Within the small local authority of Stockton-on-Tees, where one of us lives and works, the difference in male life expectancy between the most and least deprived areas is 17 years. This is comparable to the difference in average male life expectancy between the UK and Senegal. It does not mean that moving from a richer and leafier ward into Stockton town centre will shorten your life expectancy but it does reflect the consequences of what sociologist and urbanist Saskia Sassen calls “a savage sorting of winners and losers”.
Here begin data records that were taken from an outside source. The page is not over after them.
-- ==== Sys2Proof/Laws/KeptPower.lean ====
section
/-! SUPPORT. `kept` (Laws/Kept.lean) over power, clocks, trunks and the in-field test. -/

set_option maxRecDepth 4000
set_option exponentiation.threshold 1024

namespace Sys2Proof.Machine

open Sys2Proof

@[simp] theorem State_modPwr_kept (a0 : PwrSt → PwrSt) (s : State) : kept (State.modPwr a0 s) = kept s := by
  rfl

@[simp] theorem State_modTest_kept (a0 : TestSt → TestSt) (s : State) : kept (State.modTest a0 s) = kept s := by
  rfl

@[simp] theorem placeWrites_kept (a0 : TrunkSt) (a1 : Nat) (a2 : Nat) (a3 : Nat) (a4 : CoreId) (s : State) : kept
    (placeWrites a0 a1 a2 a3 a4 s) = kept s := by
  simp [placeWrites]

@[simp] theorem launchWrites_kept (a0 : Idx8) (s : State) : kept (launchWrites a0 s) = kept s := by
  simp [launchWrites]

@[simp] theorem coreUnplace_kept (a0 : CoreId) (s : State) : kept (coreUnplace a0 s) = kept s := by
  simp [coreUnplace]

@[simp] theorem clearFb_kept (a0 : Nat) (s : State) : kept (clearFb a0 s) = kept s := by
  simp [clearFb]

@[simp] theorem clearEntries_kept (a0 : Nat) (a1 : CoreId) (s : State) : kept (clearEntries a0 a1 s) = kept s := by
  simp [clearEntries]

@[simp] theorem trunkShow_kept (a0 : Idx8) (a1 : Nat) (a2 : Nat) (a3 : Nat) (s : State) : kept (trunkShow a0 a1 a2 a3 s) =
    kept s := by
  simp [trunkShow]

@[simp] theorem unplaceSlot_kept (a0 : Idx8) (s : State) : kept (unplaceSlot a0 s) = kept s := by
  simp [unplaceSlot]

@[simp] theorem trunkStops_kept (s : State) : kept (trunkStops s) = kept s := by
  simp [trunkStops]

@[simp] theorem rotBegin_kept (a0 : BitVec 32) (a1 : BitVec 32) (s : State) : kept (rotBegin a0 a1 s) = kept s := by
  unfold rotBegin; (repeat' split) <;> simp_all

@[simp] theorem domUnqueue_kept (a0 : Nat) (s : State) : kept (domUnqueue a0 s) = kept s := by
  simp [domUnqueue]

@[simp] theorem domShow_kept (a0 : Nat) (a1 : Nat) (a2 : Bool) (a3 : Bool) (s : State) : kept (domShow a0 a1 a2 a3 s) = kept
    s := by
  simp [domShow]

@[simp] theorem agentLeaves_kept (a0 : Nat) (a1 : Nat) (s : State) : kept (agentLeaves a0 a1 s) = kept s := by
  unfold agentLeaves; (repeat' split) <;> simp_all

@[simp] theorem domBegin_kept (a0 : Nat) (a1 : Nat) (a2 : Bool) (s : State) : kept (domBegin a0 a1 a2 s) = kept s := by
  simp [domBegin]

@[simp] theorem domPursue_kept (a0 : Nat) (s : State) : kept (domPursue a0 s) = kept s := by
  simp [domPursue]

@[simp] theorem domWrite_kept (a0 : Nat) (a1 : Half) (s : State) : kept (domWrite a0 a1 s) = kept s := by
  simp [domWrite]

@[simp] theorem domRequest_kept (a0 : Nat) (a1 : Nat) (s : State) : kept (domRequest a0 a1 s) = kept s := by
  simp [domRequest]

@[simp] theorem rotPlan_kept (a0 : BitVec 32) (s : State) : kept (rotPlan a0 s) = kept s := by
  unfold rotPlan; grind [rotBegin_kept, domRequest_kept, kept_mk, kept_eta, StartKept, LinkKept]

@[simp] theorem rotPeers_kept (a0 : CoreId) (a1 : CoreId) (a2 : List CoreId) (s : State) : kept (rotPeers a0 a1 a2 s) = kept
    s := by
  simp [rotPeers]

@[simp] theorem rotPlace_kept (a0 : CoreId) (a1 : CoreId) (s : State) : kept (rotPlace a0 a1 s) = kept s := by
  simp [rotPlace]

@[simp] theorem moveReg_kept (a0 : CoreId) (a1 : CoreId) (a2 : Nat) (s : State) : kept (moveReg a0 a1 a2 s) = kept s := by
  simp [moveReg]

@[simp] theorem rotSwapCore_kept (a0 : CoreId) (a1 : CoreId) (s : State) : kept (rotSwapCore a0 a1 s) = kept s := by
  simp [rotSwapCore]

@[simp] theorem serviceBits_kept (a0 : CoreId) (a1 : Bool) (a2 : Bool) (s : State) : kept (serviceBits a0 a1 a2 s) = kept s
    := by
  simp [serviceBits]

@[simp] theorem enterSlot_kept (a0 : CoreId) (s : State) : kept (enterSlot a0 s) = kept s := by
  simp [enterSlot]

@[simp] theorem rotSwap_kept (a0 : RotMove) (s : State) : kept (rotSwap a0 s) = kept s := by
  simp [rotSwap]

@[simp] theorem rotStep_kept (a0 : BitVec 32) (s : State) : kept (rotStep a0 s) = kept s := by
  unfold rotStep; grind [domRequest_kept, State_modTest_kept, rotSwap_kept, raise_kept, bump_kept, kept_mk, kept_eta, StartKept, LinkKept]
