@[simp] theorem issued_sca (c : CoreId) (m : Mn) (w w1 : Word) (s : State) :
    ((issued c m w w1 s).core c).sca = (s.core c).sca := by
  rw [issued_core]; simp only [advance, setQueue, setPending]; split <;> rfl

theorem issued_committed {m : Mn} (hm : m ≠ .commit) (c : CoreId) (w w1 : Word) (s : State) :
    ((issued c m w w1 s).core c).committed = (s.core c).committed := by
  rw [issued_core]; simp only [advance, setQueue, setPending]; split <;> simp [hm]

@[simp] theorem issued_actReg (c : CoreId) (m : Mn) (w w1 : Word) (s : State) (o : Nat) :
    (issued c m w w1 s).actReg o = s.actReg o := by
  simp [issued]

@[simp] theorem issued_mem (c : CoreId) (m : Mn) (w w1 : Word) (s : State) : (issued c m w w1 s).mem = s.mem := by
  simp [issued]

theorem issued_core_ne {c d : CoreId} (m : Mn) (w w1 : Word) (s : State) (h : d ≠ c) :
    (issued c m w w1 s).core d = s.core d := by
  simp [issued, core_modCore_ne _ _ h]

@[simp] theorem issued_shelfEnt (c d : CoreId) (m : Mn) (w w1 : Word) (s : State) (i : Nat) :
    shelfEnt (issued c m w w1 s) d i = shelfEnt s d i := issued_actReg c m w w1 s _

@[simp] theorem issued_workSecond (c : CoreId) (m : Mn) (w w1 : Word) (s : State) (i : Nat) :
    workSecond (issued c m w w1 s) c i = workSecond s c i := by
  simp [workSecond]

@[simp] theorem issued_localCheck (c : CoreId) (m : Mn) (w w1 : Word) (s : State) (i j n : Nat) :
    localCheck (issued c m w w1 s) c i j n = localCheck s c i j n := by
  simp [localCheck, shelfCheck]

@[simp] theorem issued_lineFaulty (c : CoreId) (m : Mn) (w w1 : Word) (s : State) (p : Nat) :
    lineFaulty (issued c m w w1 s) c p = lineFaulty s c p := by
  simp [lineFaulty]

@[simp] theorem issued_readsFault (c : CoreId) (m : Mn) (w w1 : Word) (s : State) (i j n : Nat) :
    readsFault (issued c m w w1 s) c i j n = readsFault s c i j n := by
  simp [readsFault]

@[simp] theorem issued_runCheck (c : CoreId) (m : Mn) (w w1 : Word) (s : State) (i j n : Nat) :
    runCheck (issued c m w w1 s) c i j n = runCheck s c i j n := by
  simp [runCheck]

theorem issued_writeCheck {m : Mn} (hm : m ≠ .commit) (c : CoreId) (w w1 : Word) (s : State) (q i j n : Nat) :
    writeCheck (issued c m w w1 s) c q i j n = writeCheck s c q i j n := by
  simp [writeCheck, issued_committed hm]

/-- A good line reads as it stands. -/
theorem shelfRead_good {c : CoreId} {i j : Nat} {l : Line} {s : State} (h : GoodLine c i j l s) (port : Nat) :
    shelfRead c i j port s = (⟨l.data, false⟩, false, s) := by
  obtain ⟨h1, h2, h3, h4⟩ := h
  unfold shelfRead spadRead
  have h5 : ¬l.tag = 0#16 := h3
  rw [h1, h2]
  simp [h4, h5]

theorem GoodLine_issued {c : CoreId} {i j : Nat} {l : Line} {s : State} (h : GoodLine c i j l s) (m : Mn) (w w1 : Word) :
    GoodLine c i j l (issued c m w w1 s) := by
  simpa [GoodLine] using h
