-- ==== Sys2Proof/Tests/Slice0.lean ====
section
/-! SUPPORT. The modeller's own tests: ill-formed commands are refused, the spec's worked examples come
out, and the hypotheses of every statement are met. -/

namespace Sys2Proof.Tests

-- One theorem after another: each waits for the kernel, and a thread for each would exhaust the memory.
set_option Elab.async false

open Sys2Proof Sys2Proof.Machine Sys2Proof.Safety

/-! ## Small states -/

/-- A line at its place in core 0's scratchpad. -/
def put (p : Nat) (d : BitVec 512) : Nat × Line := (p, sealLine (saltSpad 0 p) ⟨d, false⟩)

/-- An instruction in words 0 and 1 of a line. -/
def code (w w1 : Word) : BitVec 512 := BitVec.ofNat 512 (w.toNat + 2 ^ 64 * w1.toNat)

/-- A core whose scalar registers hold the values listed, and zero. -/
def rk (l : List (Nat × Word)) : CoreSt :=
  { CoreSt.reset with
    s := Vector.ofFn fun i => ((l.find? fun e => e.1 == i.val).map (·.2)).getD 0 }

/-- `k` running at word 0 of its code shelf, which holds `w` and `w1`. -/
def ready (k : CoreSt) (w w1 : Word) : CoreSt :=
  { k with
    issue := .running, slot := 0, pc := 0, fwDone := true, upsets := [], swap := 0, ahead := [], faultHdr := [], spad := put 0 (code w w1) :: k.spad }

/-- Core 0 in RUN as `ready k w w1`; its shelf 0 holds the code, shelf 1 is `e`; the external memory has `g` GiB; `x` and `y`
are further active values and registers. -/
def atx (g : Nat) (e : Word) (x y : List (Nat × Word)) (k : CoreSt) (w w1 : Word) : State :=
  { State.reset with
    regs := (Reg.PWR_DOM_STAT, 0) :: y
    act := (coreOff Reg.CORE_ENTRY 0, 0) :: (coreOff Reg.SHELF 0, 0x80000001) :: (coreOff (Reg.SHELF + 8) 0, e) :: x
    mem := { State.reset.mem with capGib := g }
    cores := State.reset.cores.set 0 (ready k w w1) }

/-- The same where shelf 1 has 32 lines from line 64 and belongs to pool 1. -/
abbrev at0 (k : CoreSt) (w w1 : Word) : State := atx 0 0x2001000100001 [] [] k w w1

/-- The machine right after reset with core 0 as `k`. -/
def c0 (k : CoreSt) : State := { State.reset with cores := State.reset.cores.set 0 k }

/-- The machine right after reset with the registers listed. -/
def sr (l : List (Nat × Word)) : State := { State.reset with regs := l }

/-- The same with active values. -/
def sa (l a : List (Nat × Word)) : State := { State.reset with
  regs := l
  act := a }

/-- The time base after `cyc` cycles, `last` fence, the frame timer at `due`. -/
def tm (cyc : Nat) (last due : Option Nat) : TimeSt := { TimeSt.reset with
  cyc := cyc
  lastFence := last
  due := due }

/-- A received frame with these bytes, of port 0, at time zero. -/
def rx (cls : Nat) (b : List Nat) : RxFrame := ⟨0, cls, b, 0, 0, 0⟩

/-- A line of external memory at an address. -/
def ln (a : Nat) (d : BitVec 512) : Nat × Line := (a / 64, sealLine (saltAddr a) ⟨d, false⟩)

/-- What the parser makes of a native block. -/
def parsed (n : HeadId) (m : List Nat) : ParsedBlock :=
  match parseNative n m.length m with
  | .inr b => b
  | .inl _ => ⟨none, 0, [], 0, [], false⟩

/-- A grid with a point in each of five voxels around one place. -/
def fivePoints : State :=
  [(1600, 0, 0), (-1600, 0, 0), (0, 1600, 0), (0, -1600, 0), (1600, 1600, 0)].foldl
    (fun s p => gridPoint State.reset.grid.filling ⟨0, 0, p, 0⟩ s) State.reset

/-- The state after a command. -/
def after (i : Instr) (s : State) : State :=
  match exec i s with
  | .next t => t
  | .fault _ => s
  | .refused _ => s

theorem test_shelves : (shelfEnt (at0 CoreSt.reset 0 0) 0 0 = 0x80000001) ∧ seLen 0x80000001 = 1 ∧
    (shelfEnt (at0 CoreSt.reset 0 0) 0 1 = 0x2001000100001) ∧ seLen 0x2001000100001 = 32 ∧ seBase 0x2001000100001 = 64 ∧
    sePool 0x2001000100001 = 1 := by decide +kernel

set_option exponentiation.threshold 600 in
theorem code_words (w w1 : Word) : word64 (code w w1) 0 = w ∧ word64 (code w w1) 1 = w1 := by
  constructor <;> apply BitVec.eq_of_toNat_eq <;>
    simp [word64, code, BitVec.extractLsb'_toNat] <;> omega

theorem atx_core (g : Nat) (e : Word) (x y : List (Nat × Word)) (k : CoreSt) (w w1 : Word) :
    (atx g e x y k w w1).core 0 = ready k w w1 := by
  simp [atx, State.core]

theorem tag_ok (salt : Nat) (d : BitVec 512) : (sealLine salt ⟨d, false⟩).tag ≠ 0 ∧ tagGood salt (sealLine salt ⟨d, false⟩) = true := by
  simp only [sealLine, tagGood, tagOf]
  constructor
  · simp only [Bool.false_eq_true, if_false]
    split
    · decide
    · assumption
  · simp

theorem atx_fetch (g : Nat) (e : Word) (x y : List (Nat × Word)) (k : CoreSt) (w w1 : Word) :
    fetchWord 0 (atx g e x y k w w1) = (⟨0, w, w1⟩, atx g e x y k w w1) := by
  have h0 : fld ((atx g e x y k w w1).actReg (coreOff Reg.CORE_ENTRY 0)) 25 20 = 0 := by
    show fld ((at0 CoreSt.reset 0 0).actReg (coreOff Reg.CORE_ENTRY 0)) 25 20 = 0
    decide +kernel
  have hc (j : Nat) : runCheck (atx g e x y k w w1) 0 0 j 1 = runCheck (at0 CoreSt.reset 0 0) 0 0 j 1 := by
    unfold runCheck localCheck readsFault shelfCheck
    rw [atx_core, atx_core]; rfl
  have h1 : runCheck (atx g e x y k w w1) 0 0 0 1 = 0 := by rw [hc]; decide +kernel
  have ha (j : Nat) (h : runCheck (at0 CoreSt.reset 0 0) 0 0 j 1 ≠ 0) :
      fetchAhead 0 0 j (atx g e x y k w w1) = atx g e x y k w w1 := by
    unfold fetchAhead
    rw [hc, if_pos (by simp only [ne_eq, h, not_false_eq_true, decide_true, Bool.true_or])]
  have h1a := ha 1 (by decide +kernel)
  have h2a := ha 2 (by decide +kernel)
  have h2 : physOf (shelfEnt (atx g e x y k w w1) 0 0) (workSecond (atx g e x y k w w1) 0 0) 0 = 0 := by
    have : workSecond (atx g e x y k w w1) 0 0 = false := by
      show (seLoft (shelfEnt (at0 CoreSt.reset 0 0) 0 0) == 2 && _) = false
      rw [show (seLoft (shelfEnt (at0 CoreSt.reset 0 0) 0 0) == 2) = false by decide +kernel]; rfl
    rw [this]
    show physOf (shelfEnt (at0 CoreSt.reset 0 0) 0 0) false 0 = 0
    decide +kernel
  have hr : shelfRead 0 0 0 0 (atx g e x y k w w1) = (⟨code w w1, false⟩, false, atx g e x y k w w1) := by
    have ht := tag_ok (saltSpad 0 0) (code w w1)
    rw [shelfRead, h2, spadRead]
    rw [atx_core]
    simp [ready, put, sget, sealLine] at ht ⊢
    simp [ht]
  unfold fetchWord
  simp only [h0]
  rw [atx_core]
  simp only [ready, Nat.zero_div, Nat.zero_mod, h1, List.isEmpty_nil, if_true, hr, h1a, h2a]
  simp [code_words]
The sorting has not just happened. It is the end point of a decisive shift away from the postwar welfare state, and what Thomas Humphrey Marshall called social citizenship. The retreat from social citizenship in the UK began in the Thatcher era, if not earlier, but the financial crisis that swept across the world in 2008 provided a pretext for a new round of (selective) austerity. As tax revenues shrank, the need to control borrowing and the resulting fiscal deficits was invoked to justify drastic but selective public expenditure cuts, such as the bedroom tax (a benefit reduction for social housing tenants), increased benefit sanctions and reductions in local authority budgets that will hit the poor and the poorest regions hardest. Even before May’s general election, it was widely agreed that the harshest cuts have yet to occur.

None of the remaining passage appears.